There are two formal prerequisites for admission to the program. First, students must complete a two semester overview that surveys western literature from Homer to Milton and from Milton to Proust. These two classes cover western literature from antiquity to the early twentieth century and emphasize learning through the study of recurring themes, as well as the study of the texts themselves and the personal and social aspects of literature. Second, prospective majors must demonstrate sufficient interest in the goals of the program through an interview with a member of the comparative literature faculty.
Students who have graduated with a major in this program have been accepted to top graduate programs in comparative literature, English, Spanish, German, French, and classics. In addition, the program has graduated students who have been accepted to top law schools and business schools; the program is also an excellent foundation for a career in international relations.
Requirements for Major The major in Comparative Literature permits a student to combine courses from several literature departments into a coherent program not restricted to one national tradition or to one language. Students selecting this major take at least two advanced courses in a national literature other than English or American, with readings in the original language, and three additional major literature courses, one of which focuses on some other national literature(s). In the fall semester of the third and fourth year all majors take a required seminar or an authorized equivalent which prepares them for conceiving and writing a thesis in their final year. A reading course is required in both semesters of the fourth year to assure progress on the thesis.
For further information about the major, students should see Daniel Kinney, Wilson Hall.

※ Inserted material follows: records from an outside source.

-- ==== Sys2Proof/Laws/LaneMem.lean ====
section
/-! SUPPORT. What lane memory accesses can do. -/
namespace Sys2Proof.Machine

-- Operations that leave every byte of memory.

/-- Keeping a translation changes what the units and the slices hold, and nothing else. -/
theorem State.keepTlb_spec (s : State) (t : TlbEntry) : ∃ a b, s.keepTlb t = { s with tlb := a, l2 := b } := by
  unfold State.keepTlb
  dsimp only
  generalize (Config.freeChoice s.moves 8192) = n
  repeat' split
  all_goals exact ⟨_, _, rfl⟩

theorem State.keepTlb_mem (s : State) (t : TlbEntry) : (s.keepTlb t).mem = s.mem := by
  obtain ⟨a, b, h⟩ := s.keepTlb_spec t; rw [h]
theorem State.hostTouch_mem (s : State) (k n : Nat) (w : Bool) : (s.hostTouch k n w).mem = s.mem := by
  unfold State.hostTouch; split <;> rfl
theorem State.meter_mem (s : State) (src va n : Nat) (t : Option TlbEntry) : (s.meter src va n t).mem = s.mem := by
  unfold State.meter; simp only; split <;> rfl
theorem State.meterAt_mem (s : State) (src : Nat) (va : Option Nat) (n : Nat) (t : Option TlbEntry) :
    (s.meterAt src va n t).mem = s.mem := by
  unfold State.meterAt; split
  · exact State.meter_mem _ _ _ _ _
  · rfl
theorem State.l1Fill_mem (s : State) (c a v p : Nat) (g : Bool) : (s.l1Fill c a v p g).mem = s.mem := by
  unfold State.l1Fill; simp only; split <;> rfl
theorem State.l1Drop_mem (s : State) (c a v : Nat) : (s.l1Drop c a v).mem = s.mem := by
  unfold State.l1Drop; simp only; split <;> rfl
theorem State.l1Clear_mem (s : State) (c : Nat) : (s.l1Clear c).mem = s.mem := by
  unfold State.l1Clear; simp only; split <;> rfl
theorem State.laneAcquire_mem (s : State) (sc : Scope) : (s.laneAcquire sc).mem = s.mem := by
  unfold State.laneAcquire; split
  · exact State.l1Clear_mem _ _
  · rfl
theorem State.invalidate_mem (s : State) (c : Nat) (hit : Track → Bool) : (s.invalidate c hit).mem = s.mem := by
  rw [(State.invalidate_spec s c hit).1]
theorem State.writeDest_mem (s : State) (w : Bool) (d : Code) (act : LaneMask) (f : Nat → W64) :
    (s.writeDest w d act f).mem = s.mem := by
  unfold State.writeDest State.touchRegs
  dsimp only
  split
  · split
    · rfl
    · exact State.invalidate_mem _ _ _
  · split <;> rfl

theorem State.laneLoad_mem (s : State) (m : Access) (n : Nat) (x : LaneAccess) : (s.laneLoad m n x).1.mem = s.mem := by
  unfold State.laneLoad
  split
  · rfl
  · split
    · simp only
      generalize hu : State.meterAt _ _ _ _ _ = u
      have hm : u.mem = s.mem := by
        rw [← hu, State.meterAt_mem]
        split
        · rw [State.hostTouch_mem, State.keepTlb_mem]
        · rfl
      split
      · split
        · rw [State.l1Fill_mem, hm]
        · exact hm
      · exact hm
    · rfl

theorem State.laneLoads_mem (m : Access) (n : Nat) (l : List LaneAccess) : ∀ s : State, (s.laneLoads m n l).1.mem = s.mem := by
  induction l with
  | nil => intro s; rfl
  | cons x rest ih => intro s; simp only [State.laneLoads]; rw [ih, State.laneLoad_mem]

theorem State.writeLoaded_mem (s : State) (z : Size) (sext : Bool) (d : Code) (act : LaneMask) (r : List (Nat × List Byte)) :
    (s.writeLoaded z sext d act r).mem = s.mem := by
  unfold State.writeLoaded
  split
  · simp only [show List.range 4 = [0, 1, 2, 3] from rfl, List.foldl_cons, List.foldl_nil, State.writeDest_mem]
  · exact State.writeDest_mem _ _ _ _ _

theorem State.sample_unarmed (s : State) (op n : Nat) (act : LaneMask) (l : List LaneAccess) (p f : Bool)
    (h : s.grp.sampler.armed = false) : s.sample op n act l p f = s := by
  unfold State.sample; simp [h]

theorem Group.advanced_sampler (g : Group) (o : LaneForm) : (g.advanced o).sampler = g.sampler ∧ (g.advanced o).blk = g.blk := by
  unfold Group.advanced Group.laneNext Group.pop
  dsimp only
  split <;> exact ⟨rfl, rfl⟩

-- Operations that leave the messages under way.

theorem keepTlb_net (s : State) (t : TlbEntry) : (s.keepTlb t).net = s.net := by
  obtain ⟨a, b, h⟩ := s.keepTlb_spec t; rw [h]
theorem meter_net (s : State) (src va n : Nat) (t : Option TlbEntry) : (s.meter src va n t).net = s.net := by
  unfold State.meter; simp only; split <;> rfl
theorem l1Drop_net (s : State) (c a v : Nat) : (s.l1Drop c a v).net = s.net := by
  unfold State.l1Drop; simp only; split <;> rfl
theorem sample_net (s : State) (op n : Nat) (act : LaneMask) (l : List LaneAccess) (p f : Bool) : (s.sample op n act l p f).net = s.net := by
  unfold State.sample; simp only; split <;> rfl
theorem l1Forget_net (s : State) (c pa : Nat) : (s.l1Forget c pa).net = s.net := by
  unfold State.l1Forget; simp only; split <;> rfl
theorem flushHome_net (s : State) (key : Nat) : (s.flushHome key).net = s.net := by
  unfold State.flushHome
  split
  · rfl
  · split
    · rfl
    · exact l1Forget_net _ _ _
theorem flushSector_net (s : State) (a v : Nat) : (s.flushSector a v).net = s.net := by
  unfold State.flushSector
  split
  · rfl
  · exact flushHome_net _ _
theorem meter_grp (s : State) (src va n : Nat) (t : Option TlbEntry) : (s.meter src va n t).grp = s.grp := by
  unfold State.meter; simp only; split <;> rfl

theorem State.sample_mem (s : State) (op n : Nat) (act : LaneMask) (l : List LaneAccess) (p f : Bool) :
    (s.sample op n act l p f).mem = s.mem := by
  unfold State.sample; simp only; split <;> rfl

/-- A request list of one access that is not posted is empty. -/
theorem requests_one (s : State) (data : Nat → List Byte) (x : LaneAccess) (h : s.postedAt x.addr = false) : s.requests data [x] = [] := by
  unfold State.postedAt at h
  unfold State.requests
  simp only [List.foldl_cons, List.foldl_nil]
  split at h
  · simp [h]
  · rfl

-- Releases and barriers.

theorem resetProgress_cur (s : State) (b : Nat) : (s.resetProgress b).cur = s.cur := by
  unfold State.resetProgress
  split <;> rfl
theorem release_none (s : State) (k : Check) : Check.release s none k = k := rfl
theorem release_ready (s : State) (sc : Scope) (k : Check) (h : s.grp.laneInFlight = false) (h2 : sc ≠ .system) : Check.release s (some sc) k = k := by
  unfold Check.release; simp [h, h2]

end Sys2Proof.Machine
end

In order to permit majors to develop a sense of participation in a common endeavor and in order to ensure adequate advising, the program in Comparative Literature will be held to fifteen students per class. The formal prerequisites for admission to the program are: 1) satisfactory completion of CPLT 201, 202; 2) sufficient interest in the goals of the program as demonstrated in an interview with a member of the Committee. A faculty mentor will be assigned to each student major in the program.
Requirements for Minor The minor consists of 12 credits beyond the prerequisite, including CPLT 351. Each student's program must embrace at least two national literatures and must be approved by the Director.
Additional Information For more information, contact
Daniel Kinney
Director of Comparative Literature
207 Wilson Hall
Charlottesville, VA 22903
(804) 924-7105
CPLT 351 - (3) (Y)
Topics in Comparative Literature
Explores a topic of broad scope that teaches students to develop
a comparative approach to literature. The seminar topic changes
from year to year. Required of third-year majors.
CPLT 493 - (3) (Y)
Seminar for Majors
Offered in the fall semester primarily for fourth-year majors.
The seminar topic normally changes from year to year.
CPLT 497-498 - (6) (S)
Fourth Year Thesis
A two-semester course in which the student prepares and writes
a thesis with the guidance of a faculty member. In the fall semester
(497) the student develops a proposal and works out methodological
problems in the form of a preliminary essay; in the spring (498)
the student writes and submits the thesis in two drafts.